-- ==== Sys2Proof/Machine/PrivStore.lean ====
section
/-!
DEFINITION. The private store buffer (R198): how a commit's stores enter it, the room they need, its draining to
the homes, and the acknowledgements.
-/

namespace Sys2Proof.Machine

/-- The youngest entry of a 32-byte group, if it can still take bytes. -/
def Core.psbOpen (k : Core) (g : Nat) : Option PsbEntry :=
  match k.psb.reverse.find? fun e => e.pa == g with
  | some e => if e.draining then none else some e
  | none => none

/-- The new entries that stores of these cells need. -/
def Core.psbNeed (k : Core) (cs : List Host.Cell) : Nat :=
  (((cs.map fun e => e.1 / 32 * 32).eraseDups).filter fun g => (k.psbOpen g).isNone).length

/-- The buffer has room for stores of these cells. -/
def Core.psbRoom (k : Core) (cs : List Host.Cell) : Bool := decide (k.psb.length + k.psbNeed cs ≤ 64)

/-- One byte of a committed store enters the buffer: into the youngest entry of its group, or a new one. -/
def State.psbByteIn (s : State) (c asid gen lid : Nat) (e : Host.Cell) : State :=
  let g := e.1 / 32 * 32
  match (s.core c).psbOpen g with
  | some p =>
    s.modCore c fun k => { k with psb := k.psb.map fun q =>
      if q.id = p.id then { q with bytes := q.bytes.set (e.1 % 32) (some e.2) } else q }
  | none =>
    let (id, s) := s.freshId
    let p : PsbEntry := { id := id, pa := g, asid := asid, gen := gen, lid := lid
                          bytes := (List.replicate 32 none).set (e.1 % 32) (some e.2) }
    s.modCore c fun k => { k with psb := k.psb ++ [p] }

/-- A drain step of a core's buffer takes place in the cycle `t`, if none is to come already. -/
def State.wakeDrain (s : State) (c t : Nat) : State :=
  if s.agenda.any fun e => e.2 == .privStoreDrain c then s else s.sched t (.privStoreDrain c)

/-- Committed stores of PRIV bytes enter the buffer, in order; draining goes on in the cycle `t`. -/
def State.privStoresAs (s : State) (c asid gen lid t : Nat) (cs : List Host.Cell) : State :=
  if cs.isEmpty then s else (cs.foldl (fun s e => s.psbByteIn c asid gen lid e) s).wakeDrain c t

/-- Stores of a context's commit in the rotation that begins at `t`: until its end loads see the bytes that stood there (R54). -/
def State.privStores (s : State) (c x t : Nat) (cs : List Host.Cell) : State :=
  if cs.isEmpty then s
  else
    let k := s.ctx c x
    let old := (cs.map (·.1)).eraseDups.map fun pa => (pa, ((s.core c).psbByte pa).getD (s.readByte pa))
    (s.modCore c fun k => { k with privOld := (k.privOld.filter fun e => decide (s.now < e.1)) ++ [(t + 16, old)] }).privStoresAs
      c k.asid k.gen (lidOf k.gtid) t cs

/-- The bytes of a PRIV page with the stores in the buffer (R198). -/
def State.privBytes (s : State) (c pa n : Nat) : List Byte :=
  (List.range n).map fun i => ((s.core c).psbByte (pa + i)).getD (s.readByte (pa + i))

/-- An entry of the buffer that is not draining is released in the next cycle, if there is one. The buffer is the oldest 64 entries:
those behind them, of a dump or of exit messages, wait to enter it (log entry 26). -/
def State.drainOn (s : State) (c : Nat) : State :=
  if ((s.core c).psb.take 64).any fun e => !e.draining then s.wakeDrain c (s.now + 1) else s

/-- PRIV_STORE_DRAIN (R198): the oldest entry that is not draining is released, one a cycle. -/
def execPrivStoreDrain (s : State) : Outcome :=
  match s.ev with
  | .privStoreDrain c =>
    match ((s.core c).psb.take 64).find? fun e => !e.draining with
    | none => .next s
    | some p =>
      let s := s.modCore c fun k => { k with psb := k.psb.map fun q => if q.id = p.id then { q with draining := true } else q }
      let r : Req := { kind := .store, pa := p.pa, bytes := p.bytes, asid := p.asid, gen := p.gen, lid := p.lid, ret := .psb p.id }
      let s := s.sendCounted (s.now + 2) c (.req (homeOf p.pa) (r.by c 0 p.id))
      .next (s.drainOn c)
  | _ => .next s

/-- An entry of the buffer is gone. -/
def Core.psbFree (k : Core) (id : Nat) : Core := { k with psb := k.psb.filter fun e => e.id != id }

/-- An entry leaves the buffer of a core, and one that waits to enter it may do so. -/
def State.psbLeave (s : State) (c id : Nat) : State := (s.modCore c fun k => k.psbFree id).drainOn c

/-- PRIV_STORE_ACK (R198): the acknowledgement frees the entry. -/
def execPrivStoreAck (s : State) : Outcome :=
  match s.ev with
  | .privStoreAck c entry => .next ((s.countRecv c).psbLeave c entry)
  | _ => .next s

end Sys2Proof.Machine
end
* * * * * * *
Description of the task: The response should consist only of the lines running from the one that contains "def State.drainOn (s" through the end of the material, repeated exactly.

Written solution:
def State.drainOn (s : State) (c : Nat) : State :=
  if ((s.core c).psb.take 64).any fun e => !e.draining then s.wakeDrain c (s.now + 1) else s

/-- PRIV_STORE_DRAIN (R198): the oldest entry that is not draining is released, one a cycle. -/
def execPrivStoreDrain (s : State) : Outcome :=
  match s.ev with
  | .privStoreDrain c =>
    match ((s.core c).psb.take 64).find? fun e => !e.draining with
    | none => .next s
    | some p =>
      let s := s.modCore c fun k => { k with psb := k.psb.map fun q => if q.id = p.id then { q with draining := true } else q }
      let r : Req := { kind := .store, pa := p.pa, bytes := p.bytes, asid := p.asid, gen := p.gen, lid := p.lid, ret := .psb p.id }
      let s := s.sendCounted (s.now + 2) c (.req (homeOf p.pa) (r.by c 0 p.id))
      .next (s.drainOn c)
  | _ => .next s

/-- An entry of the buffer is gone. -/
def Core.psbFree (k : Core) (id : Nat) : Core := { k with psb := k.psb.filter fun e => e.id != id }

/-- An entry leaves the buffer of a core, and one that waits to enter it may do so. -/
def State.psbLeave (s : State) (c id : Nat) : State := (s.modCore c fun k => k.psbFree id).drainOn c

/-- PRIV_STORE_ACK (R198): the acknowledgement frees the entry. -/
def execPrivStoreAck (s : State) : Outcome :=
  match s.ev with
  | .privStoreAck c entry => .next ((s.countRecv c).psbLeave c entry)
  | _ => .next s

end Sys2Proof.Machine
end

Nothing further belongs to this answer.